#### Task prompt:
Give the count of lines in the records below that contain "them", and say nothing more.

::: Dataset extract :::

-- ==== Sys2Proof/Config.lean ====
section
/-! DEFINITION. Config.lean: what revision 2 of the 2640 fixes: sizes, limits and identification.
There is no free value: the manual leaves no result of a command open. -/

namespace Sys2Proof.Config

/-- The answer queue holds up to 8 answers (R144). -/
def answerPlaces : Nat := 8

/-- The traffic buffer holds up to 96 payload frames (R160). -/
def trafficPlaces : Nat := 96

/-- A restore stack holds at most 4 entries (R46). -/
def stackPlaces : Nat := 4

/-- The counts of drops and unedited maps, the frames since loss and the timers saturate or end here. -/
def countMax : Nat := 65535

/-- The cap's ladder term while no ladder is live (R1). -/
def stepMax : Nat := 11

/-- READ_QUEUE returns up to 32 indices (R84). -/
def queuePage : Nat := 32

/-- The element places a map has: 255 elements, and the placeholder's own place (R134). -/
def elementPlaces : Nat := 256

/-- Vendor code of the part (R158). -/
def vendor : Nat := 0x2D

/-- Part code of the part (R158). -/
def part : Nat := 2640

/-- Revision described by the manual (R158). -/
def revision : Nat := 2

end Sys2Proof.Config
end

:::
::: Dataset extract :::

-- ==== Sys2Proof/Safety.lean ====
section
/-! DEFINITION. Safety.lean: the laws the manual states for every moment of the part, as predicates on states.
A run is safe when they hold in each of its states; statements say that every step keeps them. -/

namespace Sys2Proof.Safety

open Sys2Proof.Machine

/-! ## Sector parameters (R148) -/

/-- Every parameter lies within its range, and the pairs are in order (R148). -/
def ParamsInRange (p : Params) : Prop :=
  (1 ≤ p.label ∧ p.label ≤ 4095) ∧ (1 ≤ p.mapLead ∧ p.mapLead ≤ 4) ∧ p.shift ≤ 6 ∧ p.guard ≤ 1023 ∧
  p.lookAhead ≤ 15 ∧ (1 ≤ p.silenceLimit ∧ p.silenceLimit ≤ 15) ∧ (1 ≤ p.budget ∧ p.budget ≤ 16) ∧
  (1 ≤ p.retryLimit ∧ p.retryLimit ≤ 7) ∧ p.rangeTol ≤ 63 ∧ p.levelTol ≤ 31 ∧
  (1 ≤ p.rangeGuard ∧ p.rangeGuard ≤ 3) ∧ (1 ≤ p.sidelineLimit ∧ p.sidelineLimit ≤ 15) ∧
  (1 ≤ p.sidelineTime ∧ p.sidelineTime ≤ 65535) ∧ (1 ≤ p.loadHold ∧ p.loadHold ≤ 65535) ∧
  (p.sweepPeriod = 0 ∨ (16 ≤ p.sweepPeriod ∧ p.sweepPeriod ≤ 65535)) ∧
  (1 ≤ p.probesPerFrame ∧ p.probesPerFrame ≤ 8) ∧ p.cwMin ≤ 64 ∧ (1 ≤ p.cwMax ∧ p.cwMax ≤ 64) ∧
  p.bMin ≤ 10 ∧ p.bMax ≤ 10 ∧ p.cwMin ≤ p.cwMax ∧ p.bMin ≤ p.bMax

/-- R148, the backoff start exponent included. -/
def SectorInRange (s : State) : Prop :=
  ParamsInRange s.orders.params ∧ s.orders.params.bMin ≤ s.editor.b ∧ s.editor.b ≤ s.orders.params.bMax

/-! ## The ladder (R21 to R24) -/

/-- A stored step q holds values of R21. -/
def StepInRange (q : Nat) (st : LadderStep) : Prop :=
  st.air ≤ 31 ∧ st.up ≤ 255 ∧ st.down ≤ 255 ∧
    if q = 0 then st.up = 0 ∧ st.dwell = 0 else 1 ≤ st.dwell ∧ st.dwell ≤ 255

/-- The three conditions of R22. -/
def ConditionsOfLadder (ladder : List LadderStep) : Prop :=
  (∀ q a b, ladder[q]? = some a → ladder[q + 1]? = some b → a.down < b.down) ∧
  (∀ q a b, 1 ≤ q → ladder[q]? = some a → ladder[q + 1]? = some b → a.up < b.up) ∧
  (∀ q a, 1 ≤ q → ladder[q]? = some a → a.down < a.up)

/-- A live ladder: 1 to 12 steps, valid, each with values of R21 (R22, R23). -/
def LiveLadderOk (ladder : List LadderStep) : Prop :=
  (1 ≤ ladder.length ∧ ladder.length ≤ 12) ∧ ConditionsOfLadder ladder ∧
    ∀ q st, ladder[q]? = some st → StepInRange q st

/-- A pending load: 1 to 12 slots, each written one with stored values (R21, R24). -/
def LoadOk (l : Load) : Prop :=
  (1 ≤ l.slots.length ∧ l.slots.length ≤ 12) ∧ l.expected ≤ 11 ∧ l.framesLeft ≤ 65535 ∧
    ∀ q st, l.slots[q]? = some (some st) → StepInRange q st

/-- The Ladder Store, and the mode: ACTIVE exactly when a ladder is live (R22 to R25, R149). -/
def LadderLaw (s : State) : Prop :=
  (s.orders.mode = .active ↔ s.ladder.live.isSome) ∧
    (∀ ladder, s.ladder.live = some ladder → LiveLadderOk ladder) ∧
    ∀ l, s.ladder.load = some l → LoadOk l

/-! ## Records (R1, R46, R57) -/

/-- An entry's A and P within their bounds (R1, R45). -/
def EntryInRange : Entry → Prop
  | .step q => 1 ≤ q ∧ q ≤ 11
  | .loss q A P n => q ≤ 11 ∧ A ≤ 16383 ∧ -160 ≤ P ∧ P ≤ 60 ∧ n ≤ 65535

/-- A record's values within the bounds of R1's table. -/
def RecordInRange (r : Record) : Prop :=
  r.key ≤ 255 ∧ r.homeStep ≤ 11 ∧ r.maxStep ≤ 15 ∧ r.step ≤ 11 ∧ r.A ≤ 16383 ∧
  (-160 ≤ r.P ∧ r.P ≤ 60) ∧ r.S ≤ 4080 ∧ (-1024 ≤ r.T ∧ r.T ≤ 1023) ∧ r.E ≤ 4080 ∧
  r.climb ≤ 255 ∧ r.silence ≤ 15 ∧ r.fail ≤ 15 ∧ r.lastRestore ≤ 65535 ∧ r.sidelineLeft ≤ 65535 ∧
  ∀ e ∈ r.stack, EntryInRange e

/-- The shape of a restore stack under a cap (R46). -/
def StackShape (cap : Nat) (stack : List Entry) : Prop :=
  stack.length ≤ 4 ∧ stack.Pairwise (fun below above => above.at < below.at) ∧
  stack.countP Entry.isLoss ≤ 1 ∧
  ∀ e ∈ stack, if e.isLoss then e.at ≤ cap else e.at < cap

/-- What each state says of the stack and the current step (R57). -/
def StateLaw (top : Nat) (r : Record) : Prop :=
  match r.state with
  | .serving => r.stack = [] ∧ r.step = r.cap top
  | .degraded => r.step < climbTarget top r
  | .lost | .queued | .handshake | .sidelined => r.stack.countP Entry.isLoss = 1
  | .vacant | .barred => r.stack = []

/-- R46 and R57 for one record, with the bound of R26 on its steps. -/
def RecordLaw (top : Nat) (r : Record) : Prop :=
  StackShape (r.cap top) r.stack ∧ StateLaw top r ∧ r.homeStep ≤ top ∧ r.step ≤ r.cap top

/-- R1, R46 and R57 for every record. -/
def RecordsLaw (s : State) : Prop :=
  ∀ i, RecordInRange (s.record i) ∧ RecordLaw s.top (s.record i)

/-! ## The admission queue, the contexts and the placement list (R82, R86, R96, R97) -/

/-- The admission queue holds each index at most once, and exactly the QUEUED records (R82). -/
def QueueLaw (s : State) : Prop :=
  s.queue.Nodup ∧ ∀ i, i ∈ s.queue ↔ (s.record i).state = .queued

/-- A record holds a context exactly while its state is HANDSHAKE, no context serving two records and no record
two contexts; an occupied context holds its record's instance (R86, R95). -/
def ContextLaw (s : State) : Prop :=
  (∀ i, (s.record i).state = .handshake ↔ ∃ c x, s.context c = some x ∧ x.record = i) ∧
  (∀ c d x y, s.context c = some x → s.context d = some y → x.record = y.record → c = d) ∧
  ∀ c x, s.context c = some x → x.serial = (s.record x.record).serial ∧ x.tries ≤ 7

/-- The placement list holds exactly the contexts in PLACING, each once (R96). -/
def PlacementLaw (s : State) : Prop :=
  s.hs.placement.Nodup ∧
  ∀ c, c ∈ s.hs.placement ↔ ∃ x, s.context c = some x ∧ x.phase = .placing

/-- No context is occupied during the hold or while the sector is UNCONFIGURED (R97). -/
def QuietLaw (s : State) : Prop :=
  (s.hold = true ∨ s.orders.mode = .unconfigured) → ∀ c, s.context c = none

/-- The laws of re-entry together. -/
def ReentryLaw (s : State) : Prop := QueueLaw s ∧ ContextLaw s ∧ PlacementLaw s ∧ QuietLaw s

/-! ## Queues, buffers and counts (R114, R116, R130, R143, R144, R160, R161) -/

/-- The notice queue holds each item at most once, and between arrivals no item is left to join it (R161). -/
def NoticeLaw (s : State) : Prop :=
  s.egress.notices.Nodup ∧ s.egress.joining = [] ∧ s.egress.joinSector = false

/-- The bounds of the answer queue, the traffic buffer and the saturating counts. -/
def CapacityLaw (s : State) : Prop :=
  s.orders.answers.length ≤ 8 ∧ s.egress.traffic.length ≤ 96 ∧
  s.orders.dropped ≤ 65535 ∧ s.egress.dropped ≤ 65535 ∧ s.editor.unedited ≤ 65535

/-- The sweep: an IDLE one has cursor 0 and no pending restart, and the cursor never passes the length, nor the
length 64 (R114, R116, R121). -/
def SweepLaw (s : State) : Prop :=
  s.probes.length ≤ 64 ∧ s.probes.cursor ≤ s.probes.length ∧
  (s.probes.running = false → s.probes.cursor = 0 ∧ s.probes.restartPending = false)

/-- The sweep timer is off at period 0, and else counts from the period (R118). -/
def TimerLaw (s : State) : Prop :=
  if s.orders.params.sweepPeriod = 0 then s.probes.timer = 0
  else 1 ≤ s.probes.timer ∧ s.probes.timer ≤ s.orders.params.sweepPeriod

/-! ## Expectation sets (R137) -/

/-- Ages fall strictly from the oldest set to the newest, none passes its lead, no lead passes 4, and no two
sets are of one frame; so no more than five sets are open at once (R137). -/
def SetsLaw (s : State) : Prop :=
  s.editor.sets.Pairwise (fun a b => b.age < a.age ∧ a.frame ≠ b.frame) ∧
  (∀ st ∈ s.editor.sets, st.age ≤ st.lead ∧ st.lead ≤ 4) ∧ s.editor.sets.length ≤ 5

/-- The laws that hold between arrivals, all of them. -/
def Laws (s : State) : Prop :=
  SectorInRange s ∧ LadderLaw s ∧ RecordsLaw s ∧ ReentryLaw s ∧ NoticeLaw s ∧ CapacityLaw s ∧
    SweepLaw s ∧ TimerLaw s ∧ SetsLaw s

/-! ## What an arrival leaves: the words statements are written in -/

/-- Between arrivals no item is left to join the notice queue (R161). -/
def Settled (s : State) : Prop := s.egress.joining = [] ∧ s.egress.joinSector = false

:::

#### Answer to the problem:
2